What is needed: In the records below, find the line that contains "[exec, execEq, storeResult_withAnswers]" and the line that contains "execJt, value_withAnswers, branch_withAnswers]". Set down exactly those lines and every line between them, and nothing more.

(Stored data entries)
/-- No instruction but an `in` on an empty queue looks at the answers (R234). -/
theorem exec_withAnswers {i : Instr} (hask : ∀ a, i = .inp a → s.queue ≠ []) :
    exec i (s.withAnswers others) = nextWithAnswers others (exec i s) := by
  cases i with
  | halt => rfl
  | set a b => exact execSet_withAnswers others s a b
  | push a => exact execPush_withAnswers others s a
  | pop a => exact execPop_withAnswers others s a
  | eq a b c => simp [exec, execEq, storeResult_withAnswers]
  | gt a b c => simp [exec, execGt, storeResult_withAnswers]
  | jmp a => simp [exec, execJmp, finish_jumpTo_withAnswers]
  | jt a b => simp only [exec, execJt, value_withAnswers, branch_withAnswers]
  | jf a b => simp only [exec, execJf, value_withAnswers, branch_withAnswers]
  | add a b c => simp [exec, execAdd, storeResult_withAnswers]
  | mult a b c => simp [exec, execMult, storeResult_withAnswers]
  | mod a b c => simp [exec, execMod, storeResult_withAnswers]
  | and a b c => simp [exec, execAnd, storeResult_withAnswers]
  | or a b c => simp [exec, execOr, storeResult_withAnswers]
  | not a b => simp [exec, execNot, storeResult_withAnswers]
  | rmem a b => simp [exec, execRmem, storeResult_withAnswers]
  | wmem a b => exact execWmem_withAnswers others s a b
  | call a => exact execCall_withAnswers others s a
  | ret => exact execRet_withAnswers others s
  | out a => exact execOut_withAnswers others s a
  | inp a => exact execInp_withAnswers others s a (hask a rfl)
  | noop => rfl

/-- No step but that of an `in` on an empty queue looks at the answers (R9, R234). -/
theorem step_withAnswers (hask : ¬(s.mem.read s.pc.toNat = some 20 ∧ s.queue = [])) :
    step (s.withAnswers others) = nextWithAnswers others (step s) := by
  by_cases hs : s.status = .running
  · rw [step_running hs, step_running (s := s.withAnswers others) hs, fetchCells_withAnswers]
    cases hd : decode (fetchCells s) with
    | instr i rest =>
      refine exec_withAnswers others s fun a ha hq => hask ⟨?_, hq⟩
      rw [read_pc_of_decode_fetchCells hd, ha]; rfl
    | unknownOpcode op => rfl
    | missing k => rfl
  · rw [step_over hs, step_over (s := s.withAnswers others) hs, nextWithAnswers_next]

end

/-- What does not depend on the answers takes none: the answers of `s`, put in before, are found
after. -/
theorem answers_of_next_eq_nextWithAnswers {s t : State} {o : Host.Outcome State Fault Refusal}
    (ho : o = nextWithAnswers s.answers o) (ht : o = .next t) : t.answers = s.answers := by
  rw [ht, nextWithAnswers_next] at ho
  rw [Host.Outcome.next.inj ho, State.withAnswers_answers]

/-- Settles O23: where the `in` does not ask, the step commutes with replacing the answers to come;
replacing them by themselves shows that none is taken. -/
theorem answersReachOnlyAskingIn : Obligations.AnswersReachOnlyAskingIn := by
  intro s t others hask ht
  refine ⟨answers_of_next_eq_nextWithAnswers (step_withAnswers s.answers s hask) ht, ?_⟩
  calc step (s.withAnswers others)
      = nextWithAnswers others (step s) := step_withAnswers others s hask
    _ = .next (t.withAnswers others) := by rw [ht, nextWithAnswers_next]

end Sys2Proof.Machine

namespace Sys2Proof.Machine

/-! ### The state after reset -/

/-- An address below the size that no listed cell has reads as the unlisted cell (R52). -/
theorem Memory.read_eq_unlisted {m : Memory} {a : Nat} (ha : a < m.size)
    (h : ∀ p ∈ m.cells, p.1 ≠ a) : m.read a = some Memory.unlisted := by
  rw [Memory.read, if_pos ha, Memory.lookup_eq_unlisted h]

Worked solution:
  | eq a b c => simp [exec, execEq, storeResult_withAnswers]
  | gt a b c => simp [exec, execGt, storeResult_withAnswers]
  | jmp a => simp [exec, execJmp, finish_jumpTo_withAnswers]
  | jt a b => simp only [exec, execJt, value_withAnswers, branch_withAnswers]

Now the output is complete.